Pull every line that includes the word "writesQ" out of the data below and copy it.

EXCERPTED RECORDS section start

theorem pack_writes {s : State} {w : Wave} {h : Head} {d : VNum} {a : VGrp} {f : Fmt} (hr : Open h s w) :
    WritesLanes (.pack h d a f) s w (grpFrees a f.perWord) d (fun l =>
      packValue f ((groupRegs a.reg f.perWord).map (fun r => (w.vreg r).lane l))) := by
  refine writesLanes_of
    (q := { h := h, opc := 0x181, len := 16, rv := groupRegs a.reg f.perWord, wv := [d], fv := grpFrees a f.perWord })
    hr rfl rfl rfl rfl fun k => ?_
  split
  · next hu =>
    rw [lane_uni]
    exact congrArg (packValue f) (List.map_congr_left fun r hm => lane_isUni (List.all_eq_true.mp hu r hm) 0 k)
  · exact lane_gen _ k

theorem vperm_writes {s : State} {w : Wave} {h : Head} {d : VNum} {a b : VSrc} (hr : Open h s w) :
    WritesLanes (.vperm h d a b) s w (frees [a, b]) d (fun l =>
      if i : (w.laneOf b l).toNat < 32 then w.laneOf a ⟨(w.laneOf b l).toNat, i⟩ else 0) := by
  refine writesLanes_of (q := { vreq h 0x188 d [a, b] with uses := [.picked a b, .through b] }) hr rfl rfl rfl rfl fun k => ?_
  simp only [← src_lane]
  split
  · next u hu => simp only [lane_uni, hu]
  · exact lane_gen _ k

theorem redu_writes {s : State} {w : Wave} {h : Head} {d : VNum} {a : VSrc} {op : Aop} (hr : Open h s w) :
    WritesLanes (.redu h d a op) s w (frees [a]) d (fun _ => reduValue op w.em (.gen (lanesBy (w.laneOf a)))) :=
  writesLanes_of (q := vreq h 0x189 d [a]) (x := .uni (reduValue op w.em (w.src a))) hr rfl rfl rfl rfl fun k => by
    simp only [lane_uni, reduValue, lane_gen, src_lane]

theorem scan_writes {s : State} {w : Wave} {h : Head} {d : VNum} {a : VSrc} {op : Aop} (hr : Open h s w) :
    WritesLanes (.scan h d a op) s w (frees [a]) d (fun l => aopCanon op ((runTo op w.em (w.laneOf a) l.val).getD 0)) := by
  have hl : (w.src a).lane = w.laneOf a := funext (src_lane w a)
  refine writesLanes_of (q := vreq h 0x18A d [a]) hr rfl rfl rfl rfl fun k => ?_
  split
  · next hm => rw [hm, scanValue_lane, hl]
  · rw [scanLanes_lane, hl]

/-! ## Every one -/

theorem vec_writes {i : Instr} {s : State} {w : Wave} {h : Head} {l : List VNum} {d : VNum} {f : Fin 32 → W32}
    (hwf : i.wf = true) (hf : laneResult w i = some (h, l, d, f)) (hr : Open h s w) : WritesLanes i s w l d f := by
  cases i <;> cases hf
  case vmov => exact vec1_writes hr rfl rfl fun k => by rw [vMov, lane_norm, src_lane]
  case vmovi => exact vmovi_writes _ _ hr
  case vadd => exact vec2_writes hr rfl rfl fun k => by rw [lane_vAdd, src_lane, src_lane, add_eq_ofInt]
  case vadds => exact lift2_writes hr rfl rfl fun _ => rfl
  case vsub => exact vec2_writes hr rfl rfl fun k => by rw [lane_vSub, src_lane, src_lane, sub_eq_ofInt]
  case vmul => exact vec2_writes hr rfl rfl fun k => by rw [lane_vMul, src_lane, src_lane, mul_eq_ofInt]
  case vmulh => exact lift2_writes hr rfl rfl fun _ => mulHigh32_eq_ofInt _ _
  case vmad =>
    refine vec3_writes hr rfl rfl fun k => ?_
    rw [lane_vMad, src_lane, src_lane, src_lane, mul_eq_ofInt, BitVec.ofInt_add, BitVec.ofInt_toInt]
  case vand | vor | vxor => exact lift2_writes hr rfl rfl fun _ => rfl
  case vnot => exact lift1_writes hr rfl rfl fun _ => rfl
  case vshl => exact vec2_writes hr rfl rfl fun k => by rw [lane_vShl, src_lane, src_lane, shiftLeft_eq_ofNat]
  case vshr => exact lift2_writes hr rfl rfl fun _ => shiftRight_eq_ofNat _ _
  case vsar => exact lift2_writes hr rfl rfl fun _ => sshiftRight_eq_ofInt _ _
  case vmin => exact lift2_writes hr rfl rfl fun _ => minS_eq_ofInt _ _
  case vmax => exact lift2_writes hr rfl rfl fun _ => maxS_eq_ofInt _ _
  case vabs => exact lift1_writes hr rfl rfl fun _ => abs_eq_ofNat _
  case vneg => exact vec1_writes hr rfl rfl fun k => by rw [lane_vNeg, src_lane, neg_eq_ofInt]
  case vsel =>
    exact lift3_writes hr rfl rfl fun _ => ite_not ..
  case vbfx pos wid => exact lift1_writes hr rfl rfl fun _ => bitField_eq_ofNat _ _ (Nat.le_of_lt_succ wid.isLt)
  case vbfi pos wid =>
    simp only [Instr.wf, fieldFits, Bool.and_eq_true, decide_eq_true_eq] at hwf
    exact vbfi_writes hr hwf.2
  case vpopc => exact lift1_writes hr rfl rfl fun _ => congrArg _ (popUpTo_eq_countP _ 32)
  case vclz => exact lift1_writes hr rfl rfl fun _ => congrArg _ (leadingZeros_eq_find _ 32)
  case vlane => exact vlane_writes _ hr
  case vdot4 => exact lift3_writes hr rfl rfl fun _ => dotInt_eq_ofInt _ _ _ _
  case vdot8 => exact lift3_writes hr rfl rfl fun _ => dotInt_eq_ofInt _ _ _ _
  case fadd | fsub | fmul | fmin | fmax => exact lift2_writes hr rfl rfl fun _ => rfl
  case ffma | fdot2 | fdot4 => exact lift3_writes hr rfl rfl fun _ => rfl
  case fabs | fneg | fclass | ftrunc | ffloor | fceil | cvt | unpk => exact lift1_writes hr rfl rfl fun _ => rfl
  case fexp2 | flog2 | frcp | frsq | fsin | fcos | ftanh | fsigm | ferf => exact lift1_writes hr rfl rfl fun _ => rfl
  case pack => exact pack_writes hr
  case vperm => exact vperm_writes hr
  case redu => exact redu_writes hr
  case scan => exact scan_writes hr

/-- Settles O2: each instruction's request and value (`vec_writes`), from what its lanes come to. -/
theorem vectorLanes : Obligations.VectorLanes := fun _ _ _ _ _ _ _ hwf hf hr => vec_writes hwf hf hr

end Sys2Proof.Machine
end

section
/-! PROOF. VSQZ compacts, and QNT writes the codes of one block or raises IIL (O50). -/

namespace Sys2Proof.Machine

/-! ## Compact tags (R136) -/

theorem lanes_get (v : VReg) (k : Fin 32) : v.lanes[k.val] = v.lane k := lanesBy_get v.lane k

theorem lanes_eq_lanesBy {v : VReg} {f : Fin 32 → W32} : v.lanes = lanesBy f ↔ ∀ k, v.lane k = f k :=
  ⟨fun h k => by rw [← lanes_get, h, lanesBy_get], fun h => congrArg lanesBy (funext h)⟩

theorem lanes_eq_splat {v : VReg} {u : W32} : v.lanes = splat u ↔ ∀ k, v.lane k = u := by
  rw [← lanes_eq_lanesBy (f := fun _ => u)]
  have : splat u = lanesBy fun _ => u := Vector.ext fun i hi => by simp [splat, lanesBy]
  rw [this]

/-- The first lane, and the step from it to the second. -/
def VReg.first (v : VReg) : W32 := v.lane 0
def VReg.stride (v : VReg) : W32 := v.lane 1 - v.lane 0

/-- Compacting looks for one value in every lane, then for a stride. -/
theorem squeeze_eq (v : VReg) : squeeze v =
    if v.lanes = splat v.first then .uni v.first
    else if v.lanes = lanesBy (fun i => v.first + BitVec.ofNat 32 i.val * v.stride) then .aff v.first v.stride
    else .gen v.lanes := by
  have h0 : v.lanes[0] = v.lane 0 := lanes_get v 0
  have h1 : v.lanes[1] = v.lane 1 := lanes_get v 1
  simp only [squeeze, h0, h1, VReg.first, VReg.stride]
  rfl

/-- Compacting keeps every lane. -/
theorem squeeze_lane (v : VReg) (k : Fin 32) : (squeeze v).lane k = v.lane k := by
  rw [squeeze_eq]
  split_ifs with hu ha
  · exact (lanes_eq_splat.mp hu k).symm
  · exact (lanes_eq_lanesBy.mp ha k).symm
  · exact lanes_get v k

/-- No register with the same lanes has a more compact tag. -/
theorem squeeze_tag {v q : VReg} (h : ∀ k, q.lane k = v.lane k) : (squeeze v).tag ≤ q.tag := by
  have huni : (∀ k : Fin 32, v.lane k = v.first) → (squeeze v).tag = 0 := fun hc => by
    rw [squeeze_eq, if_pos (lanes_eq_splat.mpr hc)]
    rfl
  cases q with
  | none => exact (huni fun k => (h k).symm.trans (h 0)).le
  | uni u => exact (huni fun k => (h k).symm.trans (h 0)).le
  | aff b t =>
    have h0 : v.first = b := (h 0).symm.trans (by simp [VReg.lane])
    have h1 : v.stride = t := by
      have h1 : v.lane 1 = b + t := (h 1).symm.trans (by simp [VReg.lane])
      rw [VReg.stride, h1, show v.lane 0 = b from h0, BitVec.add_comm, BitVec.add_sub_cancel]
    rw [squeeze_eq]
    split_ifs with hu ha
    · exact Nat.zero_le 1
    · exact Nat.le_refl 1
    · refine absurd (lanes_eq_lanesBy.mpr fun k => ?_) ha
      rw [h0, h1]
      exact (h k).symm
  | gen l =>
    show (squeeze v).tag ≤ 2
    cases squeeze v <;> simp [VReg.tag]

/-! ## Instructions that write vector registers alone -/

/-- A plain instruction whose body leaves the wave `v`, changed in its vector registers alone. -/
theorem runs_vregs {i : Instr} {q : Req} {body : Body} {s : State} {w v : Wave} {sp : Bool} {vs : List VNum} {qs : List QNum}
    (hr : Open q.h s w) (he : exec i s = issue q body s) (hp : plainOpc q.opc = true) (hs : q.sideWait = false)
    (hd : q.drains = false) (hn : q.denied = false) (hq : q.fq = []) (hb : body s w (w.freeV q.fv) = .ok s v sp)
    (hv : v = { w with v := v.v }) (hvs : q.writesV w.em = vs) (hqs : q.writesQ w.em = qs) :
    Runs i s w { v.killDefs w.defs.length vs qs with pc := w.pc + BitVec.ofNat 64 q.len } :=
  runs_ok hr.toReady (fits_open hr q hp hs hd hn) he (by rw [hq, freeQ_nil, hb]) rfl rfl (by rw [hv]) (by rw [hv]) (by rw [hv])
    (hvs ▸ hqs ▸ ended_plain q w v _ hp hr.begins (by rw [hv]))

/-- A wave changed in its vector registers alone, its pending results killed. -/
theorem killDefs_fields {w u : Wave} (h : u = { w with v := u.v }) (n : Nat) (vs : List VNum) (qs : List QNum) (pc : Word) :
    { u.killDefs n vs qs with pc := pc } =
      { w with v := u.v, lmiss := u.lmiss, defs := (u.killDefs n vs qs).defs, pc := pc } :=
  congrArg (fun x : Wave => { x with lmiss := u.lmiss, defs := (u.killDefs n vs qs).defs, pc := pc }) h

theorem freeV_vput (w : Wave) (l : List VNum) (d : VNum) (x : VReg) :
    (w.freeV l).vput d x = { w with v := ((w.freeV l).vput d x).v } := congrArg (fun u : Wave => u.vput d x) (freeV_fields l w)

theorem squeezeCompact : SqueezeCompact := by
  intro s w h d a _ hr
  exact ⟨squeeze (w.src a),
    runs_vregs (q := { vreq h 0x185 d [a] with ignoreEm := true }) hr rfl rfl rfl rfl rfl rfl rfl (freeV_vput w (frees [a]) d _)
      (by simp [Req.writesV, vreq]) (by simp [Req.writesQ, vreq]),
    fun k => (squeeze_lane _ k).trans (src_lane w a k), fun r hq => squeeze_tag fun k => (hq k).trans (src_lane w a k).symm⟩

/-! ## QNT (R123, R167) -/

theorem qntTry_length (f : Fmt) (xs : List W32) (c : Int) : (qntTry f xs c).1.length = xs.length := by simp [qntTry]

/-- A block has one element code for each value. -/
theorem qntBlock_length (f : Fmt) (xs : List W32) : (qntBlock f xs).2.length = xs.length := by
  unfold qntBlock
  dsimp only
  split
  · simp
  · split
    · simp
    · split_ifs <;> simp [qntTry_length]

theorem mem_lanesOf {m : Mask} {k : Fin 32} : k ∈ lanesOf m ↔ m.getLsbD k.val = true := by simp [lanesOf]

theorem groupReg_one_ne (d : VNum) : groupReg d 1 ≠ d := fun h => by
  have h := congrArg Fin.val h
  simp only [groupReg] at h
  have := d.isLt
  omega

/-- What a write under the mask leaves of each register. -/
theorem vreg_vwrite_self (w : Wave) (d : VNum) (x : VReg) (k : Fin 32) :
    ((w.vwrite d x).vreg d).lane k = if w.em.getLsbD k.val then x.lane k else (w.vreg d).lane k := by
  rw [Wave.vwrite, vreg_vput_self, lane_mergeMask, lane_norm]

theorem vreg_vwrite_other (w : Wave) {d r : VNum} (x : VReg) (h : r ≠ d) : (w.vwrite d x).vreg r = w.vreg r :=
  vreg_vput_other w d r _ h

/-- vD of a QNT: uniform if every element code is equal (R167). -/
def qntCodes (em : Mask) (q : List Nat) : VReg :=
  if q.all (fun x => x == q.getD 0 0) then .uni (BitVec.ofNat 32 (q.getD 0 0))
  else .gen (lanesBy fun l => BitVec.ofNat 32 (q.getD ((lanesOf em).idxOf l) 0))

/-- Each active lane holds the code of its value, be it uniform or not. -/
theorem lane_qntCodes {em : Mask} {q : List Nat} (hq : q.length = (lanesOf em).length) {k : Fin 32} (hk : em.getLsbD k.val = true) :
    (qntCodes em q).lane k = BitVec.ofNat 32 (q.getD ((lanesOf em).idxOf k) 0) := by
  unfold qntCodes
  split
  · next hall =>
    have hi : (lanesOf em).idxOf k < q.length := hq ▸ List.idxOf_lt_length_of_mem (mem_lanesOf.mpr hk)
    have he := List.all_eq_true.mp hall _ (List.getElem_mem hi)
    rw [List.getD_eq_getElem _ _ hi, eq_of_beq he]
    rfl
  · exact lanesBy_get _ k

/-- QNT asks for vD and vD + 1. -/
def qntReq (h : Head) (d : VNum) (a : VSrc) : Req := { vreq h 0x183 d [a] with wv := groupRegs d 2 }

/-- The wave that an accepted QNT leaves, before its pending results are ended. -/
def Wave.quantized (w v : Wave) (d : VNum) (x : Nat × List Nat) : Wave :=
  (v.vwrite d (qntCodes w.em x.2)).vwrite (groupReg d 1) (.uni (BitVec.ofNat 32 x.1))

theorem quantized_fields (w : Wave) (l : List VNum) (d : VNum) (x : Nat × List Nat) :
    w.quantized (w.freeV l) d x = { w with v := (w.quantized (w.freeV l) d x).v } :=
  congrArg (fun u : Wave => { u with v := (w.quantized (w.freeV l) d x).v }) (freeV_fields l w)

EXCERPTED RECORDS section end

SOLUTION
    (hv : v = { w with v := v.v }) (hvs : q.writesV w.em = vs) (hqs : q.writesQ w.em = qs) :
      (by simp [Req.writesV, vreq]) (by simp [Req.writesQ, vreq]),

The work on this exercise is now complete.